What projo and powder load works best? What's the barrel twist?

I volunteer as a hunting guide for wounded warriors. Fellow I mentored had same setup, Bob, but he never shot past 100 yrds

I convinced him he needed 3-4" groups at 200. It took a couple days but he got sighted in

 He ended up taking his elk at 226 yards, 45 sabots, don't recall the charge. He lunged him first shot.

It shoots anything well. 

I like Hornandy 250 grain FTX bullets in a Harvester crush rib sabots. 452 dia bullets. It shoots Pyrodex RS or Blackhorn 209 equally well. 

No problem getting 4" at 200 yards. My son shot a nice buck last year at 225 yards with a lot less rifle. He got a perfect heart shot and the bullet passed all the way through and out the other side.
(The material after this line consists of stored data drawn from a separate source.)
/-- The MULT handler and the host in one cycle, with "2", with "None" where INF is clear and where it is set, and with
"256", which is rejected; and the host alone. -/
theorem test_meets_MultHandlerWinsOverTheHost :
    (let s := frameIn base ⟨1, 1, 0, 3⟩ [0x32];
      SlotsOk s ∧ s.halted = false ∧ WritesWord (busWriteOf 0x14 7) 0x14 7 ∧ completing s = some 3 ∧ FrameAccepted s) ∧
    [multRace false [0x32], multRace false [0x4E, 0x6F, 0x6E, 0x65], multRace true [0x4E, 0x6F, 0x6E, 0x65],
      multRace false [0x32, 0x35, 0x36]] =
      [some (⟨0x200, false⟩, ⟨0x200, false⟩), some (⟨0x180, true⟩, ⟨0x180, true⟩),
        some (⟨0x180, true⟩, ⟨0x180, true⟩), some (⟨7, false⟩, ⟨0x180, false⟩)] ∧
    (SlotsOk base ∧ (∃ t, activeCycle (busWriteOf 0x14 7) base = .next t ∧ (t.tmult == ⟨7, false⟩) = true) ∧
      (∃ r, rxStep (busWriteOf 0x14 7) base = .next r) ∧ completing base ≠ some 3) :=
  ⟨⟨⟨by decide +kernel, by decide +kernel, by decide +kernel⟩, rfl, by decide, rfl, .inr rfl⟩, by decide +kernel,
    ⟨by decide +kernel, by decide +kernel, by decide +kernel⟩, next_with _ (by decide +kernel), ⟨_, rfl⟩, by decide⟩

/-! ## What the statements assume is met: reset, HALTED, the invariant -/

theorem test_meets_ResetCycleRebuildsTheState :
    let s := (sending bound 3 3).given { busReadOf 0x0C with rst := true };
    (nextInput s).rst = true ∧ (nextInput s).busValid = true ∧ (nextInput s).busWrite = false := ⟨rfl, rfl, rfl⟩

/-- A HALTED cycle with a write and one with a read. -/
theorem test_meets_HaltedBlockIsFrozen :
    (let s := ({ bound with halted := true }).given (busWriteOf 0x10 1);
      s.halted = true ∧ (nextInput s).rst = false ∧ (nextInput s).busValid = true ∧ (nextInput s).busWrite = true) ∧
    (let s := ({ bound with halted := true }).given (busReadOf 0x0C);
      s.halted = true ∧ (nextInput s).rst = false ∧ (nextInput s).busValid = true ∧ (nextInput s).busWrite = false) :=
  ⟨⟨rfl, rfl, rfl, rfl⟩, rfl, rfl, rfl, rfl⟩

/-- The invariant holds in a state that is not the reset state, and the state steps. -/
theorem test_meets_StepKeepsTheInvariant :
    let s := (frameIn (sending base 3 3) ⟨0, 7, 0, 5⟩ []).given accepting;
    Inv s ∧ ∃ t, step s = .next t ∧ (t.halted == true) = true := by
  refine ⟨?_, next_with _ (by decide +kernel)⟩
  have h := test_inv_exit_while_sending
  exact ⟨h.params, ⟨h.slots.length, h.slots.reserved, h.slots.user⟩, ⟨h.buffers.rxbuf, h.buffers.txbuf⟩,
    ⟨h.rx.hcnt, h.rx.bcnt, h.rx.frags, h.rx.sums, h.rx.bundle, h.rx.pend, h.rx.disp, h.rx.view⟩,
    ⟨h.tx.ports, h.tx.granted, h.tx.config, h.tx.csize, h.tx.free, h.tx.held, h.tx.stream, h.tx.send, h.tx.pace,
      h.tx.captured⟩, h.halt⟩

end Sys2Proof.Machine
end

section
/-! Bus reads have no side effect (20_memory.md R81).

Without a write, a transaction reaches the block only through the list of inputs in the environment record. So the proof
has two parts: every agent's part of a cycle commutes with a change of that list, and without a write it does not look
at the transaction presented. -/

namespace Sys2Proof.Machine

/-! ## Another list of inputs

The lemmas named `_withInputs` say that a function of the model commutes with the change of the list, or does not look at
it. -/

/-- The same state with another list of inputs to come. -/
def State.withInputs (s : State) (l : List Input) : State := { s with env := { s.env with inputs := l } }

/-- The same answer with another list of inputs to come in the next state. -/
def resultWithInputs (r : Result) (l : List Input) : Result := andThen r fun t => .next (t.withInputs l)

@[simp] theorem withInputs_halted (s : State) (l : List Input) : (s.withInputs l).halted = s.halted := rfl

@[simp] theorem withInputs_rx (s : State) (l : List Input) : (s.withInputs l).rx = s.rx := rfl
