-- ==== Sys2Proof/Machine/FaultNotice.lean ====
section
/-! DEFINITION. The requests to the Fault and Notice Sets: CLEAR_FAULT (R180, R181, R52) and GET_STATUS (R183, R208). -/

namespace Sys2Proof.Machine

/-! ## CLEAR_FAULT (R180) -/

/-- Whether the clearing condition that keeps a fault latched is present (R181). -/
def State.holdsFault (s : State) (p : Pocket) : PocketFault → Bool
  | .overheat => s.overheatHolds p
  | .sensor => s.sensorHolds p
  | .drive => decide ((s.unit p).drum.state ≠ .stopped)
  | .airflow | .chain | .linkLost => false

/-- A set made from a rule for each fault. -/
def FaultSet.ofFaults (f : PocketFault → Bool) : FaultSet where
  overheat := f .overheat
  sensor   := f .sensor
  airflow  := f .airflow
  drive    := f .drive
  chain    := f .chain
  linkLost := f .linkLost

/-- The named faults that stay latched (R180, step 2). -/
def State.stayLatched (s : State) (p : Pocket) (named : FaultSet) : FaultSet :=
  FaultSet.ofFaults fun f => named.has f && (s.unit p).faults.has f && s.holdsFault p f

/-- The fault set after the clearing (R180, step 2). -/
def State.faultsAfterClear (s : State) (p : Pocket) (named : FaultSet) : FaultSet :=
  FaultSet.ofFaults fun f => (s.unit p).faults.has f && (!named.has f || s.holdsFault p f)

/-- The test of R52 on a HALTED pocket (R180, step 3). -/
def PocketUnit.leaveHalted (u : PocketUnit) : PocketUnit :=
  if u.seq.run = .halted ∧ u.faults.isEmpty = true ∧ u.drum.state = .stopped then
    { u with seq := { u.seq with run := .idle } }
  else u

/-- The clearing and the test of R52 on the pocket, the fault set becoming `fs`. -/
def PocketUnit.clearTo (fs : FaultSet) (u : PocketUnit) : PocketUnit := PocketUnit.leaveHalted { u with faults := fs }

/-- CLEAR_FAULT as its owner carries it out (R180). -/
def reqClearFault (pocket faults : Byte) (s : State) : State :=
  match pocketOf pocket, faultSetOf faults with
  | some p, some named =>
    let stayed := s.stayLatched p named
    let after := s.faultsAfterClear p named
    (s.onUnit p (PocketUnit.clearTo after)).reply 0x16 (if stayed.isEmpty then .ok else .stillPresent)
      [after.byte, stayed.byte]
  | _, _ => s.reply 0x16 .badRequest []

/-- CLEAR_FAULT. -/
def execClearFault (pocket faults : Byte) (s : State) : Host.Outcome State Fault Refusal :=
  .next (reqClearFault pocket faults s)

/-! ## GET_STATUS (R183, R208) -/

/-- The 31 bytes of GET_STATUS for a pocket (R208). -/
def PocketUnit.statusData (u : PocketUnit) : List Byte :=
  [runStateCode u.seq.run, slotRefCode u.seq.work.active, u.seq.marksByte]
    ++ le16 u.seq.phaseSeconds ++ le16 u.seq.pauseSeconds ++ [byteOf u.seq.confirm]
    ++ le16OrFFFF u.moist.estimate ++ le16OrFFFF u.moist.lastReading ++ leInt16 u.drum.twist
    ++ [byteOf u.drum.antiTangle, byteOf (drumStateCode u.drum.state)] ++ le16 u.heat.grantedLast
    ++ [u.faults.byte, u.notices.byte] ++ le16 u.moist.gOpen ++ le16 u.moist.gRef ++ [u.moist.marksByte]
    ++ le24 ((u.moist.lastAttempt.map Attempt.gOpen).getD 0) ++ le24 ((u.moist.lastAttempt.map Attempt.gRef).getD 0)

/-- The 4 bytes of GET_STATUS for DEVICE (R208). -/
def State.deviceData (s : State) : List Byte :=
  [bitsByte [s.supply.configured, s.supply.mainsPresent, s.trend.halted, decide (s.trend.fill = .b)],
   byteOf s.trend.fillBank.length, byteOf s.trend.readBank.length, s.device.byte]

/-- The notices reported are cleared; with the set empty, the pending-notice mark is cleared too (R183, R202). -/
def PocketUnit.readNotices (u : PocketUnit) : PocketUnit := { u with notices := NoticeSet.none, noticeMark := false }

/-- GET_STATUS as its owner carries it out (R183): the values stand as the request finds them, and the notices reported are
cleared in the same step. -/
def reqGetStatus (target : Byte) (s : State) : State :=
  match target.toNat with
  | 0 => (s.onUnit .lower PocketUnit.readNotices).reply 0x20 .ok s.lower.statusData
  | 1 => (s.onUnit .upper PocketUnit.readNotices).reply 0x20 .ok s.upper.statusData
  | 2 => ({ s with device := DeviceNotices.none } : State).reply 0x20 .ok s.deviceData
  | _ => s.reply 0x20 .badRequest []

/-- GET_STATUS. -/
def execGetStatus (target : Byte) (s : State) : Host.Outcome State Fault Refusal := .next (reqGetStatus target s)

end Sys2Proof.Machine
end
I would feel confident out to 200.The pattern is about the same at 200 as it is at 100.

It does not shoot TC sabots well. They are just too small and do not engage the rifling. But Harvester makes the stuff you need to make them shoot well. 

The only rifle bullet in .45 available in bulk is the FTX in .452 diameter. Otherwise you have to go .44 or .456. Or buy really expensive bullets. 

Regular Hornandy XTP pistol bullets in .430 are great out to 100 yards. They aren't long range bullets though. 

Here are the pistol bullets at 100 yards over 60 hrs. Blackhorn. The rifle bullet pattern is a little tighter just because they are a little more concentric and a bit longer ogive.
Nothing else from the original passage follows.